The formulation and implementation of monetary policy is an independent matter for the European Central Bank (ECB) and, as the Deputy is aware, the ECB has increased official interest rates over recent months as it attempts to combat inflation. 

The level of official interest rates influences the overall level of interest rates throughout the economy.  However, the setting of retail lending rates by individual lenders is a commercial matter for that lender and I have no function or role in such decision making matters by financial institutions. 

Despite this, there are a number of measures are in place to support households facing rising interest rates.  In particular, the Central Bank has introduced a number of increased protections for variable rate mortgage holders which can which help mortgage holders identify lower cost mortgage options. 

Firstly it made changes to the Consumer Protection Code to require mortgage creditors to explain to borrowers how their non tracker variable interest rates have been set and to clearly identify the factors which may result in changes to variable interest rates. 

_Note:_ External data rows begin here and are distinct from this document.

/-! ## Memory forms -/

/-- Opcodes 88 and 89 to memory: where the operand's bytes resolve outside the program, the register is stored there, low
byte first, and nothing else changes (R122 to R126, R50, R120). -/
def Obligations.RegisterStores : Prop :=
  (∀ (p : Prefixes) (reg : BitVec 3) (m : MemRef) (s : State) (as : List Nat), p.lock = false → p.rex = none →
    dataAddrs s (memSeg s p m) (effAddr s p (Instr.movRm8R8 p reg (.mem m)).length m) 1 .write = .next as →
    as.any (inRegions s.program) = false →
    ∃ t, exec (.movRm8R8 p reg (.mem m)) s = .next t ∧ StoreMove (.movRm8R8 p reg (.mem m)) as s t ∧
      (s.mem.wf = true → as.Nodup → Stored t as ((legacyByte s reg).setWidth 64))) ∧
  (∀ (p : Prefixes) (x : Rex) (reg : BitVec 3) (m : MemRef) (s : State) (as : List Nat), p.lock = false →
    p.rex = some x →
    dataAddrs s (memSeg s p m) (effAddr s p (Instr.movRm8R8Rex p reg (.mem m)).length m) 1 .write = .next as →
    as.any (inRegions s.program) = false →
    ∃ t, exec (.movRm8R8Rex p reg (.mem m)) s = .next t ∧ StoreMove (.movRm8R8Rex p reg (.mem m)) as s t ∧
      (s.mem.wf = true → as.Nodup → Stored t as (s.getX (regNum p reg)))) ∧
  (∀ (p : Prefixes) (reg : BitVec 3) (m : MemRef) (s : State) (as : List Nat), p.lock = false →
    dataAddrs s (memSeg s p m) (effAddr s p (Instr.movRm16R16 p reg (.mem m)).length m) 2 .write = .next as →
    as.any (inRegions s.program) = false →
    ∃ t, exec (.movRm16R16 p reg (.mem m)) s = .next t ∧ StoreMove (.movRm16R16 p reg (.mem m)) as s t ∧
      (s.mem.wf = true → as.Nodup → Stored t as (s.getX (regNum p reg)))) ∧
  (∀ (p : Prefixes) (reg : BitVec 3) (m : MemRef) (s : State) (as : List Nat), p.lock = false →
    dataAddrs s (memSeg s p m) (effAddr s p (Instr.movRm32R32 p reg (.mem m)).length m) 4 .write = .next as →
    as.any (inRegions s.program) = false →
    ∃ t, exec (.movRm32R32 p reg (.mem m)) s = .next t ∧ StoreMove (.movRm32R32 p reg (.mem m)) as s t ∧
      (s.mem.wf = true → as.Nodup → Stored t as (s.getX (regNum p reg)))) ∧
  (∀ (p : Prefixes) (reg : BitVec 3) (m : MemRef) (s : State) (as : List Nat), p.lock = false →
    dataAddrs s (memSeg s p m) (effAddr s p (Instr.movRm64R64 p reg (.mem m)).length m) 8 .write = .next as →
    as.any (inRegions s.program) = false →
    ∃ t, exec (.movRm64R64 p reg (.mem m)) s = .next t ∧ StoreMove (.movRm64R64 p reg (.mem m)) as s t ∧
      (s.mem.wf = true → as.Nodup → Stored t as (s.getX (regNum p reg))))

/-- C6 /0 and C7 /0 to memory: the immediate is stored, the 64-bit form sign-extended (R196 to R200). -/
def Obligations.ImmediateStores : Prop :=
  (∀ (p : Prefixes) (m : MemRef) (imm : BitVec 8) (s : State) (as : List Nat), p.lock = false →
    dataAddrs s (memSeg s p m) (effAddr s p (Instr.movRm8Imm8 p (.mem m) imm).length m) 1 .write = .next as →
    as.any (inRegions s.program) = false →
    ∃ t, exec (.movRm8Imm8 p (.mem m) imm) s = .next t ∧ StoreMove (.movRm8Imm8 p (.mem m) imm) as s t ∧
      (s.mem.wf = true → as.Nodup → Stored t as (imm.setWidth 64))) ∧
  (∀ (p : Prefixes) (m : MemRef) (imm : BitVec 8) (s : State) (as : List Nat), p.lock = false →
    dataAddrs s (memSeg s p m) (effAddr s p (Instr.movRm8Imm8Rex p (.mem m) imm).length m) 1 .write = .next as →
    as.any (inRegions s.program) = false →
    ∃ t, exec (.movRm8Imm8Rex p (.mem m) imm) s = .next t ∧ StoreMove (.movRm8Imm8Rex p (.mem m) imm) as s t ∧
      (s.mem.wf = true → as.Nodup → Stored t as (imm.setWidth 64))) ∧
  (∀ (p : Prefixes) (m : MemRef) (imm : BitVec 16) (s : State) (as : List Nat), p.lock = false →
    dataAddrs s (memSeg s p m) (effAddr s p (Instr.movRm16Imm16 p (.mem m) imm).length m) 2 .write = .next as →
    as.any (inRegions s.program) = false →
    ∃ t, exec (.movRm16Imm16 p (.mem m) imm) s = .next t ∧ StoreMove (.movRm16Imm16 p (.mem m) imm) as s t ∧
      (s.mem.wf = true → as.Nodup → Stored t as (imm.setWidth 64))) ∧
  (∀ (p : Prefixes) (m : MemRef) (imm : BitVec 32) (s : State) (as : List Nat), p.lock = false →
    dataAddrs s (memSeg s p m) (effAddr s p (Instr.movRm32Imm32 p (.mem m) imm).length m) 4 .write = .next as →
    as.any (inRegions s.program) = false →
    ∃ t, exec (.movRm32Imm32 p (.mem m) imm) s = .next t ∧ StoreMove (.movRm32Imm32 p (.mem m) imm) as s t ∧
      (s.mem.wf = true → as.Nodup → Stored t as (imm.setWidth 64))) ∧
  (∀ (p : Prefixes) (m : MemRef) (imm : BitVec 32) (s : State) (as : List Nat), p.lock = false →
    dataAddrs s (memSeg s p m) (effAddr s p (Instr.movRm64Imm32 p (.mem m) imm).length m) 8 .write = .next as →
    as.any (inRegions s.program) = false →
    ∃ t, exec (.movRm64Imm32 p (.mem m) imm) s = .next t ∧ StoreMove (.movRm64Imm32 p (.mem m) imm) as s t ∧
      (s.mem.wf = true → as.Nodup → Stored t as (imm.signExtend 64)))

/-- A2 and A3: the accumulator is stored at the offset, which is zero-extended (R97, R170, R176 to R180). -/
def Obligations.AccumulatorStores : Prop :=
  (∀ o, (moffsValue (.off16 o)).toNat = o.toNat) ∧ (∀ o, (moffsValue (.off32 o)).toNat = o.toNat) ∧
  (∀ o, moffsValue (.off64 o) = o) ∧
  ∀ (p : Prefixes) (m : Moffs) (s : State) (as : List Nat), p.lock = false → as.any (inRegions s.program) = false →
    (dataAddrs s (moffsSeg s p) (moffsValue m) 1 .write = .next as →
      (∃ t, exec (.movMoffs8Al p m) s = .next t ∧ StoreMove (.movMoffs8Al p m) as s t ∧
        (s.mem.wf = true → as.Nodup → Stored t as (s.getX 0))) ∧
      (∃ t, exec (.movMoffs8AlRexW p m) s = .next t ∧ StoreMove (.movMoffs8AlRexW p m) as s t ∧
        (s.mem.wf = true → as.Nodup → Stored t as (s.getX 0)))) ∧
    (dataAddrs s (moffsSeg s p) (moffsValue m) 2 .write = .next as →
      ∃ t, exec (.movMoffs16Ax p m) s = .next t ∧ StoreMove (.movMoffs16Ax p m) as s t ∧
        (s.mem.wf = true → as.Nodup → Stored t as (s.getX 0))) ∧
    (dataAddrs s (moffsSeg s p) (moffsValue m) 4 .write = .next as →
      ∃ t, exec (.movMoffs32Eax p m) s = .next t ∧ StoreMove (.movMoffs32Eax p m) as s t ∧
        (s.mem.wf = true → as.Nodup → Stored t as (s.getX 0))) ∧
    (dataAddrs s (moffsSeg s p) (moffsValue m) 8 .write = .next as →
      ∃ t, exec (.movMoffs64Rax p m) s = .next t ∧ StoreMove (.movMoffs64Rax p m) as s t ∧
        (s.mem.wf = true → as.Nodup → Stored t as (s.getX 0)))

/-- Opcodes 8A and 8B from memory: where the operand's bytes resolve, they become the register's low bytes, the first the
lowest, and the rest of the register is as R23 says (R127 to R131, R50). The address is computed from the registers as they
were, the destination included (R120). -/
def Obligations.RegisterLoads : Prop :=
  (∀ (p : Prefixes) (reg : BitVec 3) (m : MemRef) (s : State) (a : Nat), p.lock = false → p.rex = none →
    dataAddrs s (memSeg s p m) (effAddr s p (Instr.movR8Rm8 p reg (.mem m)).length m) 1 .read = .next [a] →
    ∃ t, exec (.movR8Rm8 p reg (.mem m)) s = .next t ∧
      t.getX (legacyByteReg reg) = withLegacyByte (s.getX (legacyByteReg reg)) reg (s.mem.read a) ∧
      RegisterMove (.movR8Rm8 p reg (.mem m)) (legacyByteReg reg) s t) ∧
  (∀ (p : Prefixes) (x : Rex) (reg : BitVec 3) (m : MemRef) (s : State) (a : Nat), p.lock = false → p.rex = some x →
    dataAddrs s (memSeg s p m) (effAddr s p (Instr.movR8Rm8Rex p reg (.mem m)).length m) 1 .read = .next [a] →
    ∃ t, exec (.movR8Rm8Rex p reg (.mem m)) s = .next t ∧
      t.getX (regNum p reg) = (s.getX (regNum p reg)).extractLsb' 8 56 ++ s.mem.read a ∧
      RegisterMove (.movR8Rm8Rex p reg (.mem m)) (regNum p reg) s t) ∧
  (∀ (p : Prefixes) (reg : BitVec 3) (m : MemRef) (s : State) (a b : Nat), p.lock = false →
    dataAddrs s (memSeg s p m) (effAddr s p (Instr.movR16Rm16 p reg (.mem m)).length m) 2 .read = .next [a, b] →
    ∃ t, exec (.movR16Rm16 p reg (.mem m)) s = .next t ∧
      t.getX (regNum p reg) = (s.getX (regNum p reg)).extractLsb' 16 48 ++ s.mem.read b ++ s.mem.read a ∧
      RegisterMove (.movR16Rm16 p reg (.mem m)) (regNum p reg) s t) ∧
  (∀ (p : Prefixes) (reg : BitVec 3) (m : MemRef) (s : State) (a b c d : Nat), p.lock = false →
    dataAddrs s (memSeg s p m) (effAddr s p (Instr.movR32Rm32 p reg (.mem m)).length m) 4 .read = .next [a, b, c, d] →
    ∃ t, exec (.movR32Rm32 p reg (.mem m)) s = .next t ∧
      (t.getX (regNum p reg)).extractLsb' 0 32 = s.mem.read d ++ s.mem.read c ++ s.mem.read b ++ s.mem.read a ∧
      (s.mode = .long64 → (t.getX (regNum p reg)).extractLsb' 32 32 = 0#32) ∧
      RegisterMove (.movR32Rm32 p reg (.mem m)) (regNum p reg) s t) ∧
  (∀ (p : Prefixes) (reg : BitVec 3) (m : MemRef) (s : State) (a b c d e f g h : Nat), p.lock = false →
    dataAddrs s (memSeg s p m) (effAddr s p (Instr.movR64Rm64 p reg (.mem m)).length m) 8 .read =
      .next [a, b, c, d, e, f, g, h] →
    ∃ t, exec (.movR64Rm64 p reg (.mem m)) s = .next t ∧
      t.getX (regNum p reg) = s.mem.read h ++ s.mem.read g ++ s.mem.read f ++ s.mem.read e ++
        s.mem.read d ++ s.mem.read c ++ s.mem.read b ++ s.mem.read a ∧
      RegisterMove (.movR64Rm64 p reg (.mem m)) (regNum p reg) s t)

/-- A0 and A1: the bytes at the offset, which is zero-extended, become the accumulator's low bytes (R97, R170, R171 to R175). -/
def Obligations.AccumulatorLoads : Prop :=
  ((∀ o, (moffsValue (.off16 o)).toNat = o.toNat) ∧ (∀ o, (moffsValue (.off32 o)).toNat = o.toNat) ∧
    ∀ o, moffsValue (.off64 o) = o) ∧
  (∀ (p : Prefixes) (m : Moffs) (s : State) (a : Nat), p.lock = false →
    dataAddrs s (moffsSeg s p) (moffsValue m) 1 .read = .next [a] →
    (∃ t, exec (.movAlMoffs8 p m) s = .next t ∧ t.getX 0 = (s.getX 0).extractLsb' 8 56 ++ s.mem.read a ∧
      RegisterMove (.movAlMoffs8 p m) 0 s t) ∧
    (∃ t, exec (.movAlMoffs8RexW p m) s = .next t ∧ t.getX 0 = (s.getX 0).extractLsb' 8 56 ++ s.mem.read a ∧
      RegisterMove (.movAlMoffs8RexW p m) 0 s t)) ∧
  (∀ (p : Prefixes) (m : Moffs) (s : State) (a b : Nat), p.lock = false →
    dataAddrs s (moffsSeg s p) (moffsValue m) 2 .read = .next [a, b] →
    ∃ t, exec (.movAxMoffs16 p m) s = .next t ∧
      t.getX 0 = (s.getX 0).extractLsb' 16 48 ++ s.mem.read b ++ s.mem.read a ∧
      RegisterMove (.movAxMoffs16 p m) 0 s t) ∧
  (∀ (p : Prefixes) (m : Moffs) (s : State) (a b c d : Nat), p.lock = false →
    dataAddrs s (moffsSeg s p) (moffsValue m) 4 .read = .next [a, b, c, d] →
    ∃ t, exec (.movEaxMoffs32 p m) s = .next t ∧
      (t.getX 0).extractLsb' 0 32 = s.mem.read d ++ s.mem.read c ++ s.mem.read b ++ s.mem.read a ∧
      (s.mode = .long64 → (t.getX 0).extractLsb' 32 32 = 0#32) ∧ RegisterMove (.movEaxMoffs32 p m) 0 s t) ∧
  (∀ (p : Prefixes) (m : Moffs) (s : State) (a b c d e f g h : Nat), p.lock = false →
    dataAddrs s (moffsSeg s p) (moffsValue m) 8 .read = .next [a, b, c, d, e, f, g, h] →
    ∃ t, exec (.movRaxMoffs64 p m) s = .next t ∧
      t.getX 0 = s.mem.read h ++ s.mem.read g ++ s.mem.read f ++ s.mem.read e ++
        s.mem.read d ++ s.mem.read c ++ s.mem.read b ++ s.mem.read a ∧ RegisterMove (.movRaxMoffs64 p m) 0 s t)

/-- A memory operand whose access faults or is refused stops the MOV with the same fault or the same refusal, for every form
with a memory operand (R121, R140 to R143, R170, R190, R223). -/
def Obligations.OperandFaultsStopTheMove : Prop :=
  ∀ (p : Prefixes) (reg : BitVec 3) (k : SReg) (m : MemRef) (o : Moffs) (imm8 : BitVec 8) (imm16 : BitVec 16)
    (imm32 : BitVec 32) (s : State), p.lock = false →
    (∀ i n kind, (i, n, kind) ∈ [(Instr.movRm8R8 p reg (.mem m), 1, AccessKind.write),
        (.movRm8R8Rex p reg (.mem m), 1, .write), (.movRm16R16 p reg (.mem m), 2, .write),
        (.movRm32R32 p reg (.mem m), 4, .write), (.movRm64R64 p reg (.mem m), 8, .write),
        (.movRm8Imm8 p (.mem m) imm8, 1, .write), (.movRm8Imm8Rex p (.mem m) imm8, 1, .write),
        (.movRm16Imm16 p (.mem m) imm16, 2, .write), (.movRm32Imm32 p (.mem m) imm32, 4, .write),
        (.movRm64Imm32 p (.mem m) imm32, 8, .write), (.movR8Rm8 p reg (.mem m), 1, .read),
        (.movR8Rm8Rex p reg (.mem m), 1, .read), (.movR16Rm16 p reg (.mem m), 2, .read),
        (.movR32Rm32 p reg (.mem m), 4, .read), (.movR64Rm64 p reg (.mem m), 8, .read)] →
      (∀ f, dataAddrs s (memSeg s p m) (effAddr s p i.length m) n kind = .fault f → exec i s = .fault f) ∧
      (∀ f, dataAddrs s (memSeg s p m) (effAddr s p i.length m) n kind = .refused f → exec i s = .refused f)) ∧
    (∀ i n kind, (i, n, kind) ∈ [(Instr.movAlMoffs8 p o, 1, AccessKind.read), (.movAlMoffs8RexW p o, 1, .read),
        (.movAxMoffs16 p o, 2, .read), (.movEaxMoffs32 p o, 4, .read), (.movRaxMoffs64 p o, 8, .read),
        (.movMoffs8Al p o, 1, .write), (.movMoffs8AlRexW p o, 1, .write), (.movMoffs16Ax p o, 2, .write),
        (.movMoffs32Eax p o, 4, .write), (.movMoffs64Rax p o, 8, .write)] →
      (∀ f, dataAddrs s (moffsSeg s p) (moffsValue o) n kind = .fault f → exec i s = .fault f) ∧
      (∀ f, dataAddrs s (moffsSeg s p) (moffsValue o) n kind = .refused f → exec i s = .refused f)) ∧
    (p.r = false → sregOfField reg = some k →
      ∀ i n kind, (i, n, kind) ∈ [(Instr.movRm16Sreg p reg (.mem m), sregMemBytes s (opSize s.ctx p), AccessKind.write),
        (.movRm64Sreg p reg (.mem m), sregMemBytes s .o64, .write)] ∨
        (k ≠ .cs ∧ (i, n, kind) ∈ [(Instr.movSregRm16 p reg (.mem m), sregMemBytes s (opSize s.ctx p), AccessKind.read),
          (.movSregRm64 p reg (.mem m), sregMemBytes s .o64, .read)]) →
      (∀ f, dataAddrs s (memSeg s p m) (effAddr s p i.length m) n kind = .fault f → exec i s = .fault f) ∧
      (∀ f, dataAddrs s (memSeg s p m) (effAddr s p i.length m) n kind = .refused f → exec i s = .refused f))

/-- A store whose bytes resolve is refused when one of them belongs to the program, for every storing form (R70). -/
def Obligations.StoresIntoTheProgramRefused : Prop :=
  ∀ (p : Prefixes) (reg : BitVec 3) (k : SReg) (m : MemRef) (o : Moffs) (imm8 : BitVec 8) (imm16 : BitVec 16)
    (imm32 : BitVec 32) (s : State) (as : List Nat), p.lock = false → as.any (inRegions s.program) = true →
    (∀ i n, (i, n) ∈ [(Instr.movRm8R8 p reg (.mem m), 1), (Instr.movRm8R8Rex p reg (.mem m), 1),
        (Instr.movRm16R16 p reg (.mem m), 2), (Instr.movRm32R32 p reg (.mem m), 4), (Instr.movRm64R64 p reg (.mem m), 8),
        (Instr.movRm8Imm8 p (.mem m) imm8, 1), (Instr.movRm8Imm8Rex p (.mem m) imm8, 1),
        (Instr.movRm16Imm16 p (.mem m) imm16, 2), (Instr.movRm32Imm32 p (.mem m) imm32, 4),
        (Instr.movRm64Imm32 p (.mem m) imm32, 8)] →
      dataAddrs s (memSeg s p m) (effAddr s p i.length m) n .write = .next as → exec i s = .refused .programStore) ∧
    (∀ i n, (i, n) ∈ [(Instr.movMoffs8Al p o, 1), (Instr.movMoffs8AlRexW p o, 1), (Instr.movMoffs16Ax p o, 2),
        (Instr.movMoffs32Eax p o, 4), (Instr.movMoffs64Rax p o, 8)] →
      dataAddrs s (moffsSeg s p) (moffsValue o) n .write = .next as → exec i s = .refused .programStore) ∧
    (p.r = false → sregOfField reg = some k →
      ∀ i n, (i, n) ∈ [(Instr.movRm16Sreg p reg (.mem m), sregMemBytes s (opSize s.ctx p)),
        (Instr.movRm64Sreg p reg (.mem m), sregMemBytes s .o64)] →
      dataAddrs s (memSeg s p m) (effAddr s p i.length m) n .write = .next as → exec i s = .refused .programStore)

Secondly, it also increased the level of information lenders are required to provide their customers including where there is a possibility for the borrower to move to a lower ‘loan to value’ interest rate band and signpost the borrower to the Competition and Consumer Protection Commission's mortgage switching tool.

More recently, the Central Bank wrote to all regulated firms last November to set out its expectations on how regulated firms should support their customers.  With respect to mortgages, the Central Bank is especially focused on ensuring that firms have the resources and arrangements in place to assess applications from existing and new or switching borrowers in a manner that is timely and based on prudent lending standards applied consistently across all applicants.

Further, as the Deputy is aware, Budget 2023 contained many measures to assist families with the increased cost of living. In addition on 21 Feb 2023, an extra €1.2 billion was provided to help households and businesses to meet cost of living increases.

I am nevertheless very aware that some borrowers will experience repayment difficulty due to the current interest rate environment and the cost of living more generally.  This is why the measures and protections contained in the Code of Conduct on Mortgage Arrears (CCMA) are important to highlight. 

The CCMA sets out the process that entities must follow when a borrower is in or facing difficulties with their mortgage payments and it states that all arrears cases must be handled sympathetically and positively by the regulated entity, with the objective at all times of assisting the borrower to meet his or her mortgage obligations. 

Also the other measures which are in place, such as the advice and supports available from MABS and other under the 'Abhaile' scheme and the personal insolvency frameworks which are delivering long term arrangements to insolvent borrowers are important and should be utilised by borrowers in mortgage difficulty. 

On the issue of capping interest rates, the Governor of the Central Bank has set out that the Bank has serious reservations at the prospect of policy interventions that seek to regulate the setting of interest rates by financial institutions.

This is grounded on the appropriate responsibility for the management of risk as a core function of the financial system; the need to ensure a competitive market for consumers; the risk of interfering with the transmission of the ECB's monetary policy transmission mechanism; and the importance of fair price formation in an open market. 

I believe that the consumer protection framework and supports available are the most appropriate means to support borrowers who are experiencing repayment difficulties due to rising interest rates. 

Whereas imposing caps on mortgage interest rates has the potential for unintended consequences for current and future mortgage holders.